What the exercise asks:
Using the listing below, print exactly everything from the line with "way; 02 R43; reset none -/" down to the line with "yRule : Int := 0", both included, and nothing more.

Extracted material:
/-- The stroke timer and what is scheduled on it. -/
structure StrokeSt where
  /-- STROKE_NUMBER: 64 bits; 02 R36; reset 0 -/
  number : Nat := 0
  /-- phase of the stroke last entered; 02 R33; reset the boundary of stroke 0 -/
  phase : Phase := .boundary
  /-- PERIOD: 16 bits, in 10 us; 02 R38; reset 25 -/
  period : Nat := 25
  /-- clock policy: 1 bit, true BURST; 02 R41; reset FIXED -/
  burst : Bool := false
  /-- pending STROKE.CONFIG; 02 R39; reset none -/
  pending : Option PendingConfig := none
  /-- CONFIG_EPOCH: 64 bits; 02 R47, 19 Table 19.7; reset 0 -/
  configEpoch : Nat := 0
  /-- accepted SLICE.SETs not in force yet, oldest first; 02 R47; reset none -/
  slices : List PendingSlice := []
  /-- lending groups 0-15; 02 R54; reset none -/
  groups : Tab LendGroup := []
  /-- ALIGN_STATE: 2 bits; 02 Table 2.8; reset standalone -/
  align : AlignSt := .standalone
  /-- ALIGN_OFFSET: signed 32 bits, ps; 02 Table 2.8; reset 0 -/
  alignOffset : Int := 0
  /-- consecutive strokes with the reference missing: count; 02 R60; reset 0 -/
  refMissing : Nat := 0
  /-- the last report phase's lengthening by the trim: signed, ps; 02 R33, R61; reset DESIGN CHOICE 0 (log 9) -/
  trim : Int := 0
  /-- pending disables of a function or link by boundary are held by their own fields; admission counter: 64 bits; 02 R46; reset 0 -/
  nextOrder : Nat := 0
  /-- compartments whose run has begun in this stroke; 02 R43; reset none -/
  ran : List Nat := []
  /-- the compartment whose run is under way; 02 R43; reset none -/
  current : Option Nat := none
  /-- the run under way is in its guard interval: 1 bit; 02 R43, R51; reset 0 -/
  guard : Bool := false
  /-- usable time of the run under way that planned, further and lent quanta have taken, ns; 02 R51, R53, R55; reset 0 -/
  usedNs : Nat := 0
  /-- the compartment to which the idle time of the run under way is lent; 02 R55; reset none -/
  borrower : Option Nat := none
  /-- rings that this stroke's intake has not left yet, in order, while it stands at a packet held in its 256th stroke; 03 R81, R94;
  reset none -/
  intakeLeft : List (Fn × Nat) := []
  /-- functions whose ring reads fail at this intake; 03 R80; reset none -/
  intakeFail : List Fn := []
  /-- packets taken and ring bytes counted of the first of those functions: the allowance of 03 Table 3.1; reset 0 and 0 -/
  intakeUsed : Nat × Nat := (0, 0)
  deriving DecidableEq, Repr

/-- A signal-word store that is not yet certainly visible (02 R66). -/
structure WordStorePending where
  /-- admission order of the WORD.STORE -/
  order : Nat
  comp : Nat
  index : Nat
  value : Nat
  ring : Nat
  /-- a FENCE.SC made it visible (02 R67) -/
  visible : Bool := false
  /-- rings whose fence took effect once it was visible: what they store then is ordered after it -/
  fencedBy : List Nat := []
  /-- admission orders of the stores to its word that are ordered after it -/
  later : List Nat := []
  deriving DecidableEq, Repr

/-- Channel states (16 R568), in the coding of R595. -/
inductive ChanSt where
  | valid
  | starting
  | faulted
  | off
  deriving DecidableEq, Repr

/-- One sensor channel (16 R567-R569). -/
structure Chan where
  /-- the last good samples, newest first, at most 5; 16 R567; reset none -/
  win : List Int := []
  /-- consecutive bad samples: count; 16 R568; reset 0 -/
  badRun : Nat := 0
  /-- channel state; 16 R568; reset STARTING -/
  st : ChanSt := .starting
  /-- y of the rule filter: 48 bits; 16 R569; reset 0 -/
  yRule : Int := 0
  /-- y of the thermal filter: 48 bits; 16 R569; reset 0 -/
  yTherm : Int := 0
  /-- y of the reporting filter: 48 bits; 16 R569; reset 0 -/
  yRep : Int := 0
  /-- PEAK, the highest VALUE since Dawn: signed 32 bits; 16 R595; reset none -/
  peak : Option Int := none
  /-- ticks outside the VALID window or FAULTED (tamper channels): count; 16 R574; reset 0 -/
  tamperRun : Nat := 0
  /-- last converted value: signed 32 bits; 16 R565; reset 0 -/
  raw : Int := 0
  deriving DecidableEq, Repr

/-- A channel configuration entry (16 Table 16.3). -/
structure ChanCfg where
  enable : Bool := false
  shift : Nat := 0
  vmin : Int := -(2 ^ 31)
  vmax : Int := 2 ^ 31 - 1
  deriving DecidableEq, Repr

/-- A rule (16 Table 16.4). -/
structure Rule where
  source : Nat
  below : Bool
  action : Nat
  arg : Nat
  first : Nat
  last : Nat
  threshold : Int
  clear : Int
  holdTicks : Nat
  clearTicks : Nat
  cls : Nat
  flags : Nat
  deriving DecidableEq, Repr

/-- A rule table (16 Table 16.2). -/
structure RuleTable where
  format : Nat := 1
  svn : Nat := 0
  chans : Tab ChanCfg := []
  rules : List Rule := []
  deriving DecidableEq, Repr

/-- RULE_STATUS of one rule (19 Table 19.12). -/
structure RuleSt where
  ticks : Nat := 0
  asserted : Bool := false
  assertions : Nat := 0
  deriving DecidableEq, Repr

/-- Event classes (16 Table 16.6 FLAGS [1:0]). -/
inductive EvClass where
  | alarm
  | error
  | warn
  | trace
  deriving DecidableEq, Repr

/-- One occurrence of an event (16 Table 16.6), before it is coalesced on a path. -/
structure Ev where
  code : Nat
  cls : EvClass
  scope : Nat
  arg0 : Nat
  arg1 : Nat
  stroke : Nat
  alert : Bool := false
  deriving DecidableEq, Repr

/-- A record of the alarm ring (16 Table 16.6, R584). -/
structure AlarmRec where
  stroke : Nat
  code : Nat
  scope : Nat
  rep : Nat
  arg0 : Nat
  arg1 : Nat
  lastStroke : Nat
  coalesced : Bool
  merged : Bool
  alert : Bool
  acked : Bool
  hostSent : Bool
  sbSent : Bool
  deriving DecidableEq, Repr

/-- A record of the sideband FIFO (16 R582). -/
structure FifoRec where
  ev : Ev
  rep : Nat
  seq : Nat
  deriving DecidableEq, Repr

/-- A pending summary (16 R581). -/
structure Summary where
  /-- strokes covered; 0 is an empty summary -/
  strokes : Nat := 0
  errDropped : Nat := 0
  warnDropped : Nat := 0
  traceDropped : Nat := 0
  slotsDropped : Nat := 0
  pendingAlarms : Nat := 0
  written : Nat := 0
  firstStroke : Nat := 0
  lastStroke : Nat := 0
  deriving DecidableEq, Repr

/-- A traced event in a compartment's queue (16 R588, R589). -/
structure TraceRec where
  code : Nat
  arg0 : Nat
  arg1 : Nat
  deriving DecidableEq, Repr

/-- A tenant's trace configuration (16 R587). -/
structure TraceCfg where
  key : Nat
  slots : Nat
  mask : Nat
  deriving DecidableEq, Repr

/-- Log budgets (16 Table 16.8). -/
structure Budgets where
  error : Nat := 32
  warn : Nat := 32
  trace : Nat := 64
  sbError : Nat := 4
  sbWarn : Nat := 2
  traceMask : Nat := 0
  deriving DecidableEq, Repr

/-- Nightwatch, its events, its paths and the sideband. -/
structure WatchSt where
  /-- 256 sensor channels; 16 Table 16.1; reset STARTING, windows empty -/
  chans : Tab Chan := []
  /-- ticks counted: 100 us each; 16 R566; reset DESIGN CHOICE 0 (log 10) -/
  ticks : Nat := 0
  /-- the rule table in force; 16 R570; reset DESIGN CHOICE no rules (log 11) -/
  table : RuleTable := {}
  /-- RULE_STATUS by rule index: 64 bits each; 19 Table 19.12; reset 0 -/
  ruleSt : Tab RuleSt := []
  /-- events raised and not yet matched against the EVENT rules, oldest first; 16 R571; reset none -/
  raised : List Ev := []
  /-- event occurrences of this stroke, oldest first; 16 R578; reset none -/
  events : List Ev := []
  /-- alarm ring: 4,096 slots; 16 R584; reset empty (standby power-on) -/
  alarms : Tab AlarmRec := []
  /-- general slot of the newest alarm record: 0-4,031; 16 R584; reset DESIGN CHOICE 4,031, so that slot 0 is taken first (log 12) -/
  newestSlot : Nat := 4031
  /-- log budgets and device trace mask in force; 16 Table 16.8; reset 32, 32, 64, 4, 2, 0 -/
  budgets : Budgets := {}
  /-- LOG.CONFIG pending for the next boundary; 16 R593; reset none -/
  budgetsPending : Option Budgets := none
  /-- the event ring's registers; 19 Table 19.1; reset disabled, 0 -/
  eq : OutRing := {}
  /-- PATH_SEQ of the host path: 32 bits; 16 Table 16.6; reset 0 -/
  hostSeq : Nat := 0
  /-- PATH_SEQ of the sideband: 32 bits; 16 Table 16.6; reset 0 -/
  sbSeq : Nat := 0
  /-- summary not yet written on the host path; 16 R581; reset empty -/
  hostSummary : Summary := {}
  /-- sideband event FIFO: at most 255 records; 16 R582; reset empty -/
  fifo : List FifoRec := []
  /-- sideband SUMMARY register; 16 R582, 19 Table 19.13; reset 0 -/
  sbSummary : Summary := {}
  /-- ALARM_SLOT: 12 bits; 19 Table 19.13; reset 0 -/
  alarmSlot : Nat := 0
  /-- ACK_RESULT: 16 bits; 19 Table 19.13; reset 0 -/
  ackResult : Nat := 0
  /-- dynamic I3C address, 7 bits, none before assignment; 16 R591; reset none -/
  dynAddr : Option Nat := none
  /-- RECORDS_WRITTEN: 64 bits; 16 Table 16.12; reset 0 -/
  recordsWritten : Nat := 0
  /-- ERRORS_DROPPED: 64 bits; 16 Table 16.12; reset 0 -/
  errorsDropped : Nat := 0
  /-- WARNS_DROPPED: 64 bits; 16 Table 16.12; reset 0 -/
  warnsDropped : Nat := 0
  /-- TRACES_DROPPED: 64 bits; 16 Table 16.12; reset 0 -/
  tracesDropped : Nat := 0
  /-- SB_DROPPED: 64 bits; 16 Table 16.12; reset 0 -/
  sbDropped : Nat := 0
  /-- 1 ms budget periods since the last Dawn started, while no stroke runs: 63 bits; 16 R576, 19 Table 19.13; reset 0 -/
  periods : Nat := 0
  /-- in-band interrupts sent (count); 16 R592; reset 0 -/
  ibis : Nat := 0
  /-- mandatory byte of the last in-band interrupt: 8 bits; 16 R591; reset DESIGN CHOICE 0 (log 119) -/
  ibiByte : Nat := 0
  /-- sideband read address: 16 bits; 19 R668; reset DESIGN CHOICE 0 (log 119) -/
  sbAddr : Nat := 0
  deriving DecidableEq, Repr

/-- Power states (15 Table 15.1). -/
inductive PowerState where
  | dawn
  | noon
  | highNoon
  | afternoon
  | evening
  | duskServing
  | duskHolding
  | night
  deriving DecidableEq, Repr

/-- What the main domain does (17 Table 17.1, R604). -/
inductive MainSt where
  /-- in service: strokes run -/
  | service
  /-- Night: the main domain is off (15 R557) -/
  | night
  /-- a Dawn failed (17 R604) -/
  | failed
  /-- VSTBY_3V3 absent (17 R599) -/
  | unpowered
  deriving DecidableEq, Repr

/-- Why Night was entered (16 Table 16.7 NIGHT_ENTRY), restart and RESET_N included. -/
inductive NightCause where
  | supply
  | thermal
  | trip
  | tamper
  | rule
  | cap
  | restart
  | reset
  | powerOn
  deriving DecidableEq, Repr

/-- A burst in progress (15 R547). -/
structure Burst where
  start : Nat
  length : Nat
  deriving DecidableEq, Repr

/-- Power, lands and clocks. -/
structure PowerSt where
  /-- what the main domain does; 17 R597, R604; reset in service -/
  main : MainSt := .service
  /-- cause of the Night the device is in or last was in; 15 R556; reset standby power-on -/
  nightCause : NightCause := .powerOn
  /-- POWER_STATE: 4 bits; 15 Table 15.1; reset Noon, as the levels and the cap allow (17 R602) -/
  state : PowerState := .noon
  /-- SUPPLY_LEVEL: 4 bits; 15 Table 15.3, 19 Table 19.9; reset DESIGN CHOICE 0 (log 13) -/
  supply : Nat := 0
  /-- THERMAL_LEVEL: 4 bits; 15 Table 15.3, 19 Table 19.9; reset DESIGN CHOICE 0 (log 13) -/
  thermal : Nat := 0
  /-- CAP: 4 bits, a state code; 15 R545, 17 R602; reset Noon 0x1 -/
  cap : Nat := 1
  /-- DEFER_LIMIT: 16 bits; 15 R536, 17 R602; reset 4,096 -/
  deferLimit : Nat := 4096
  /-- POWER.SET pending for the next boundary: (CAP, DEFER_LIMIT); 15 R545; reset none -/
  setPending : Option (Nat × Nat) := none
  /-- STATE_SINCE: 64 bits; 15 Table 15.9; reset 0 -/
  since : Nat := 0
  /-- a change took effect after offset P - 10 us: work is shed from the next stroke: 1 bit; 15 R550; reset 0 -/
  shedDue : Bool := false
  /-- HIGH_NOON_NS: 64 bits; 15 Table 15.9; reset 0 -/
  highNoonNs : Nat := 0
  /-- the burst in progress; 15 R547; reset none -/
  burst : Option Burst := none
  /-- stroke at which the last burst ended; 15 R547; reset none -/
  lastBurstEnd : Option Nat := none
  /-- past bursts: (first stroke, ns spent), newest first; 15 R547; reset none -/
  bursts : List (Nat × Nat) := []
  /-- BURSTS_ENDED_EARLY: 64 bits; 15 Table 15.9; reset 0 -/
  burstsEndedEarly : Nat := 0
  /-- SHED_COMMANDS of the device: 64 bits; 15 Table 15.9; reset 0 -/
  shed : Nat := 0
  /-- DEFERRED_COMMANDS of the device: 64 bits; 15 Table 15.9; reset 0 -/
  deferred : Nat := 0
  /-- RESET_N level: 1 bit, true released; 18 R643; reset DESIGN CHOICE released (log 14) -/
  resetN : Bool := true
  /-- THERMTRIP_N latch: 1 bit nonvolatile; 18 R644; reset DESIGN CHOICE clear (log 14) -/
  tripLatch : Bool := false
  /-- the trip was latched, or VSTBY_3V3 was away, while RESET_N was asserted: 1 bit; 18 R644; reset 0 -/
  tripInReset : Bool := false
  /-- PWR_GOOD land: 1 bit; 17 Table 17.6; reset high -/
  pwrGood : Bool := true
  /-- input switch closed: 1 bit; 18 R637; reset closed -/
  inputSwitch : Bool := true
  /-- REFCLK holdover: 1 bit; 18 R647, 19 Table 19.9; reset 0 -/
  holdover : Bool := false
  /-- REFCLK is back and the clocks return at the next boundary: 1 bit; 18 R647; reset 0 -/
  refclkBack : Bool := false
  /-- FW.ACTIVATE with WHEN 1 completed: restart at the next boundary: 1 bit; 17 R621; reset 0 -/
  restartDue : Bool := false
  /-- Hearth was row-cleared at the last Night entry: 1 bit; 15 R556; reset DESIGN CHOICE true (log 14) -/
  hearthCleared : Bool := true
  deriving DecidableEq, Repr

Answer to the exercise:
  /-- the compartment whose run is under way; 02 R43; reset none -/
  current : Option Nat := none
  /-- the run under way is in its guard interval: 1 bit; 02 R43, R51; reset 0 -/
  guard : Bool := false
  /-- usable time of the run under way that planned, further and lent quanta have taken, ns; 02 R51, R53, R55; reset 0 -/
  usedNs : Nat := 0
  /-- the compartment to which the idle time of the run under way is lent; 02 R55; reset none -/
  borrower : Option Nat := none
  /-- rings that this stroke's intake has not left yet, in order, while it stands at a packet held in its 256th stroke; 03 R81, R94;
  reset none -/
  intakeLeft : List (Fn × Nat) := []
  /-- functions whose ring reads fail at this intake; 03 R80; reset none -/
  intakeFail : List Fn := []
  /-- packets taken and ring bytes counted of the first of those functions: the allowance of 03 Table 3.1; reset 0 and 0 -/
  intakeUsed : Nat × Nat := (0, 0)
  deriving DecidableEq, Repr

/-- A signal-word store that is not yet certainly visible (02 R66). -/
structure WordStorePending where
  /-- admission order of the WORD.STORE -/
  order : Nat
  comp : Nat
  index : Nat
  value : Nat
  ring : Nat
  /-- a FENCE.SC made it visible (02 R67) -/
  visible : Bool := false
  /-- rings whose fence took effect once it was visible: what they store then is ordered after it -/
  fencedBy : List Nat := []
  /-- admission orders of the stores to its word that are ordered after it -/
  later : List Nat := []
  deriving DecidableEq, Repr

/-- Channel states (16 R568), in the coding of R595. -/
inductive ChanSt where
  | valid
  | starting
  | faulted
  | off
  deriving DecidableEq, Repr

/-- One sensor channel (16 R567-R569). -/
structure Chan where
  /-- the last good samples, newest first, at most 5; 16 R567; reset none -/
  win : List Int := []
  /-- consecutive bad samples: count; 16 R568; reset 0 -/
  badRun : Nat := 0
  /-- channel state; 16 R568; reset STARTING -/
  st : ChanSt := .starting
  /-- y of the rule filter: 48 bits; 16 R569; reset 0 -/
  yRule : Int := 0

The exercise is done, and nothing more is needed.